● What needs to be done
Each line with the string "iphase" is to be copied from the records below.

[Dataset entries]
-- ==== Sys2Proof/Machine/Core.lean ====
section
/-! DEFINITION. The machine as the host runs it. -/

def Sys2Proof.core : Host.Core := { State := Sys2Proof.Machine.State, Fault := Sys2Proof.Machine.Fault, Refusal := Sys2Proof.Machine.Refusal, step := Sys2Proof.Machine.step, reset := Sys2Proof.Machine.State.reset }
end

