/-- What DECODE leaves unchanged: every register and buffer byte but STATUS (where DEV_READY, CMD_DROPPED and RX_OVF stay), the result
registers and the RES_PL cells of the payload it extracted (RX_BUF and RX_COUNT are not modified), and everything inside the block. -/
def Obligations.DecodeLeavesTheRestUnchanged : Prop :=
  ∀ (s t : State) (g : BitVec 4), s.Inv → s.seq = .idle → exec (.decodeFrame g) s = .next t →
    (∀ a : Addr, resultAddr a = false →
      ¬ (0x600 ≤ a.toNat ∧ a.toNat < 0x600 + (decodeResponse s.decodeCtx s.raw).pl.length) → t.memRead a = s.memRead a) ∧
    t.devReady = s.devReady ∧ t.cmdDropped = s.cmdDropped ∧ t.rxOvf = s.rxOvf ∧ SameInside s t

/-- R224: OP = 5, 6 or 7 completes at once with BAD_COMMAND while BUSY = 0, builds, sends and reads nothing, and is dropped while BUSY = 1. -/
def Obligations.ReservedOpsReportBadCommand : Prop :=
  ∀ (s : State) (g : BitVec 4) (i : Instr), i = .rsvd5 g ∨ i = .rsvd6 g ∨ i = .rsvd7 g →
    (s.seq = .idle → exec i s = .next { s with
      done := true, csumOk := false, noCard := false, resCode := .badCommand, resStatus := 0x00, resPlen := 0x00
      tmr := false, iphase := .none }) ∧
    (s.seq ≠ .idle → exec i s = .next { s with cmdDropped := true })

/-- R214: OPEN with DEV_READY = 1 completes at once with OK: no frame is built or sent, RES_STATUS and RES_PLEN are 0. -/
def Obligations.OpenWhenReadyCompletesAtOnce : Prop :=
  ∀ (s : State) (g : BitVec 4), s.seq = .idle → s.devReady = true →
    exec (.openSession g) s = .next { s with
      done := true, csumOk := false, noCard := false, resCode := .ok, resStatus := 0x00, resPlen := 0x00
      tmr := false, iphase := .none }

/-- R211: OPEN with DEV_READY = 0 starts the GetInfo exchange with its own opcode and check, whatever the command registers hold. It leaves
unchanged every register and buffer byte but STATUS (where DEV_READY and the sticky flags stay), RES_CODE, RX_COUNT, TXLEN, STATE, RXQLVL
and the frame's seven TX_FRAME cells, and it emits nothing. -/
def Obligations.OpenStartsTheGetInfoExchange : Prop :=
  ∀ (s : State) (g : BitVec 4), s.Inv → s.seq = .idle → s.devReady = false →
    ∃ t, exec (.openSession g) s = .next t ∧
      t.iphase = .getInfo ∧ t.seq = .tx ∧ t.txIdx = 0 ∧
      t.lat = { op0 := 0x01, op1 := 0x02, chkEn := true, chkVal := 0x00 } ∧
      t.lastFrame = [0xAA, 0xDD, 0x00, 0x03, 0x01, 0x02, 0x03] ∧
      t.rxCount = 0 ∧ t.rxq = (if s.flush then [] else s.rxq) ∧
      t.done = false ∧ t.resCode = .none ∧ t.csumOk = false ∧ t.noCard = false ∧ t.devReady = false ∧
      (∀ a : Addr, startAddr a = false → ¬ (0x200 ≤ a.toNat ∧ a.toNat < 0x207) → t.memRead a = s.memRead a) ∧
      t.cmdDropped = s.cmdDropped ∧ t.rxOvf = s.rxOvf ∧ t.tmr = s.tmr ∧ t.params = s.params ∧ t.events = s.events ∧
      t.wire = s.wire ∧ t.hostReads = s.hostReads

/-- R193, R171: each of the six catalog commands, with a payload of its shape and BUSY = 0, starts its exchange: the frame of its opcode and
payload, the context latched from CFG.CHECK_EN and CHECK_VAL, an empty capture, and RXQ flushed only if CFG.FLUSH = 1. -/
def Obligations.CatalogCommandStartsItsExchange : Prop :=
  ∀ (s : State) (c : Catalog), s.mem.wf = true → s.seq = .idle → CommandShape c s.plen.toNat →
    ∃ t, exec c.instr s = .next t ∧
      t.lastFrame = [0xAA, 0xDD, 0x00, BitVec.ofNat 8 (s.plen.toNat + 3), c.op0, c.op1] ++ s.reqPayload
        ++ [xorfold ([c.op0, c.op1] ++ s.reqPayload)] ∧
      t.txLen.toNat = 7 + s.plen.toNat ∧
      t.lat = { op0 := c.op0, op1 := c.op1, chkEn := s.checkEn, chkVal := s.checkVal } ∧
      t.rxCount = 0 ∧ t.rxq = (if s.flush then [] else s.rxq) ∧ t.txIdx = 0 ∧ t.seq = .tx ∧ t.iphase = .none ∧
      t.done = false ∧ t.resCode = .none ∧ t.csumOk = false ∧ t.noCard = false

● Response area
      tmr := false, iphase := .none }) ∧
      tmr := false, iphase := .none }
      t.iphase = .getInfo ∧ t.seq = .tx ∧ t.txIdx = 0 ∧
      t.rxCount = 0 ∧ t.rxq = (if s.flush then [] else s.rxq) ∧ t.txIdx = 0 ∧ t.seq = .tx ∧ t.iphase = .none ∧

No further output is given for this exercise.